Просто нужно еще немного подождать…

– Всё, сдаюсь, – произнес Провидомин.

Партия закончилась, а беды только начались.

– Ресто, принеси нам еще кувшин, будь…

Провидомин не договорил, уставясь на входную дверь. Словно невидимая рука толкнула его в грудь; он дернулся и чуть не упал со стула.

Спиннок развернулся и увидел, что в «Скребок» вошла группа незнакомцев во главе с девушкой. На ней была груботканая шерстяная мантия, волосы острижены коротко, даже короче, чем у Верховной жрицы, но такие же иссиня-черные. Лицо бледное, одновременно гладкое и изящное, глаза темно-карие. Девушка поводила ими по полутемной таверне и наконец нашла того, кого искала: Провидомина. Ее свита была одета в какое-то рванье, на исхудалых лицах застыло выражение, близкое к панике.

Девушка уверенно подошла к столику.

Провидомин сидел будто прибитый к стулу. Побледневшее было лицо начало темнеть, глаза наливались злобой.

– Осененный Ночью…

– Вам сюда нельзя, – отозвался Провидомин. – Уходите. Немедленно.

– Мы…

– Кто «мы»? Оглянись, жрица. Где твои спутники?

Она оглянулась: последний из паломников как раз выбегал из таверны.

Провидомин хмыкнул.

Девушка, к ее чести, держалась на удивление спокойно. Неподпоясанная мантия распахнулась, и Спиннок Дюрав увидел, что она еще почти подросток. Жрица? Ах да, Великий курган, Искупитель…

– Осененный Ночью, – повторила девушка; мало кто отказался бы слушать ее приятный голос. – Я здесь не по своей воле, меня попросили мои спутники. Пускай им не хватило храбрости изложить свою просьбу, но это не умаляет ее значимости.

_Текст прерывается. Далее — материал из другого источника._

-- ==== Sys2Proof/WellFormed.lean ====
section
/-! DEFINITION. WellFormed.lean: which operations are well formed. -/

namespace Sys2Proof

/-- The checksum byte is the sum of the seven bytes before it ("A header is well-formed only if", 30_encoding.md R92). -/
def SumGood (op : Byte) (addr : BitVec 32) (len : BitVec 16) (sum : Byte) : Bool := sum == headerSum op addr len

/-- A non-block command moves at most 8 bytes (30_encoding.md R100 (2)). -/
def LenGood (len : BitVec 16) : Bool := decide (decodedLen len ≤ Config.nonblockMax)

/-- The number fits a 64-bit word of the request record (log entry 28). -/
def Fits (n : Nat) : Bool := decide (n < 2 ^ 64)

/-- Well-formed, under an opcode map: a header that the Command phase accepts (30_encoding.md R92, R100), or a request
whose numbers fit the request record. A request the engine aborts on or turns away is well formed: it is representable on
purpose (R103). -/
def WellFormed (o : Opc) : Instr → Bool
  | .readConfig addr len sum => SumGood o.readConfig addr len sum && LenGood len
  | .writeConfig addr len sum => SumGood o.writeConfig addr len sum && LenGood len
  | .readDataByte addr len sum => SumGood o.readDataByte addr len sum && LenGood len
  | .writeDataByte addr len sum => SumGood o.writeDataByte addr len sum && LenGood len
  | .readDataBlock addr len sum => SumGood o.readDataBlock addr len sum
  | .writeDataBlock addr len sum => SumGood o.writeDataBlock addr len sum
  | .send bus cs buf _ => Fits bus && Fits cs && Fits buf
  | .recv bus cs cbuf _ rbuf _ => Fits bus && Fits cs && Fits cbuf && Fits rbuf
  | .sendw bus cs cbuf _ buf _ => Fits bus && Fits cs && Fits cbuf && Fits buf
  | .recvw bus cs cbuf _ rbuf _ => Fits bus && Fits cs && Fits cbuf && Fits rbuf
  | .busConfig bus dbl _ => Fits bus && Fits dbl
  | .nonstdConfig bus _ _ _ => Fits bus
  | .slaveConfig intPin rdyPin dmaCh dbl ptr _ cb =>
    Fits intPin && Fits rdyPin && Fits dmaCh && Fits dbl && Fits ptr
      && (match cb with | none => true | some h => Fits h)

end Sys2Proof
end

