-- ==== Sys2Proof/Certificates/Slice0/Obligations.lean ====
section
/-! DEFINITION. Certificates/Slice0/Obligations.lean: the statements for the provers. "D<n>" is a decision of
92_eei_decisions.md, the spec's own choice; "log entry n" is a choice of the model (notes/assumptions/n.md).
The OPEN parameters of 00_scope.md R9 are `s.par`, `s.numBus` and `s.numDmaCh`: a statement about every state holds for every
value of them; the premise `Legal` is what the spec asks of them (log entries 1 to 6). -/

open Sys2Proof Sys2Proof.Machine

/-! ### Encoding and decoding -/

/-- Decoding the bytes of a well-formed operation gives the operation back, every operand at every value, under every legal
opcode map. The header half is 30_encoding.md R99; the record of a request is log entry 12. -/
def Obligations.DecodeOfEncodeGivesOperationBack : Prop :=
  ∀ (o : Opc) (i : Instr), o.Legal → WellFormed o i = true → decode o i.format (encode o i) = .ok i

/-- Bytes that decode are the encoding of what they decode to: each word has one meaning, and no stray bit is dropped. The
record of a request is log entry 12. -/
def Obligations.EncodeOfDecodeGivesBytesBack : Prop :=
  ∀ (o : Opc) (f : Format) (bytes : List Byte) (i : Instr), decode o f bytes = .ok i →
    i.format = f ∧ encode o i = bytes ∧ (f = .hreq → WellFormed o i = true)

/-- Words written out from the spec's encoding: V-HDR-1, 3, 7, 9 of 95_test_vectors.md, whose opcodes are the default OPC;
the request record is log entry 12. -/
def Obligations.WrittenOutWordsDecode : Prop :=
  decodeHeader .default [0x01, 0x04, 0x00, 0x00, 0x00, 0x08, 0x00, 0x0D] = .ok (.writeConfig 0x4 8 0x0D)
    ∧ decodeHeader .default [0x05, 0x37, 0x12, 0x00, 0x80, 0x04, 0x00, 0xD2] = .ok (.writeDataBlock 0x80001237 4 0xD2)
    ∧ decodeHeader .default [0x03, 0x01, 0x20, 0x00, 0x00, 0x04, 0x00, 0x28] = .ok (.writeDataByte 0x2001 4 0x28)
    ∧ decodeHeader .default [0x06, 0x00, 0x00, 0x00, 0x00, 0x01, 0x00, 0x07] = .error (.unknownOpcode 0x06)
    ∧ decodeRequest ([4, 0, 0, 0, 0, 0, 0, 0, 1, 0, 0, 0, 0, 0, 0, 0, 8, 0, 0, 0, 0, 0, 0, 0, 2] ++ List.replicate 47 0)
      = .ok (.busConfig 1 8 2)

/-- 30_encoding.md R92: a header is well-formed only if its last byte is the sum of the seven before it modulo 256; the
sum is at most 1785; no byte after the header takes part (a header is eight bytes). For a block command the sum is all
there is to it. -/
def Obligations.HeaderWellFormedOnlyIfChecksumIsSum : Prop :=
  ∀ (o : Opc) (h0 h1 h2 h3 h4 h5 h6 h7 : Byte), o.Legal →
    h0.toNat + h1.toNat + h2.toNat + h3.toNat + h4.toNat + h5.toNat + h6.toNat ≤ 1785 ∧
    ∀ i, decodeHeader o [h0, h1, h2, h3, h4, h5, h6, h7] = .ok i →
      (WellFormed o i = true →
        h7.toNat = (h0.toNat + h1.toNat + h2.toNat + h3.toNat + h4.toNat + h5.toNat + h6.toNat) % 256) ∧
      (isBlock o h0 = true →
        h7.toNat = (h0.toNat + h1.toNat + h2.toNat + h3.toNat + h4.toNat + h5.toNat + h6.toNat) % 256 →
        WellFormed o i = true)

/-! ### Operand forms -/

/-- 40_classifier.md R121 with the domain of the source's classifier property: the frame width is 1, 2 or 4, decided at 8
and 16; it divides 8, 16 and 32, so the 8-byte header is a whole number of units. -/
def Obligations.FrameWidthDividesHeader : Prop :=
  ∀ b : Nat,
    (classify b = .byte → frameBytes b = 1) ∧ (classify b = .halfWord → frameBytes b = 2) ∧
    (classify b = .word → frameBytes b = 4) ∧
    (classify b = if b < 8 then .byte else if b < 16 then .halfWord else .word) ∧
    frameBytes b ∣ 8 ∧ frameBytes b ∣ 16 ∧ frameBytes b ∣ 32 ∧ frameBytes 12 = 2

– Они пришли не просить, а требовать, – сказал Провидомин, – однако увидев меня, поняли, что не смеют, и потому ушли. Тебе стоит последовать их примеру.

– Я должна…

Провидомин вскочил со стула, да так резко, что Гарстен с Фулдитом, хоть и были оба навеселе, испуганно воззрились на него.

А вот жрица даже не шелохнулась.

– Я должна довести дело до конца, ради них и ради себя. Паломники страдают…

– Замолчи, – перебил Провидомин. – Ты не смеешь со мной так говорить.

– И все же позволь мне закончить.

Сталь в ее голосе явно празила Провидомина. Гарстен с Фулдитом, подхватив бутылки и кружки, поспешили удалиться.

Спиннок Дюрав поднялся и, кивком попрощавшись с жрицей и Провидомином, направился к выходу. Проходя мимо Ресто – тот стоял с кувшином, не зная, что делать, – он сказал шепотом:

– Запиши весь этот вечер на мой счет. Провидомину будет не до тебя.

Ресто удивленно вскинул брови, но кивнул.

Спиннок Дюрав ждал в темноте напротив входа в «Скребок». Паломников снаружи, как ни странно, не было: все сбежали и наверняка уже добрались до лагеря. Да, внутреннего стержня последователям Искупителя явно недоставало.

За исключением жрицы, мысленно поправился Спиннок. А вот, кстати, и она.

Даже с десяти шагов было видно, что у нее как будто подкашиваются ноги. Поплотнее запахнувшись в мантию, жрица сделала три, четыре шага, потом замерла и повернулась в сторону Спиннока.

Он вышел ей навстречу.

– Прошу прощения, жрица.

– Ваш друг выпил кувшин в одиночку, – сказала она. – Так что ночь будет долгой. Если вам не все равно, заберите его через пару-тройку колоколов. Не хотелось бы, чтобы он валялся в беспамятстве на грязном полу.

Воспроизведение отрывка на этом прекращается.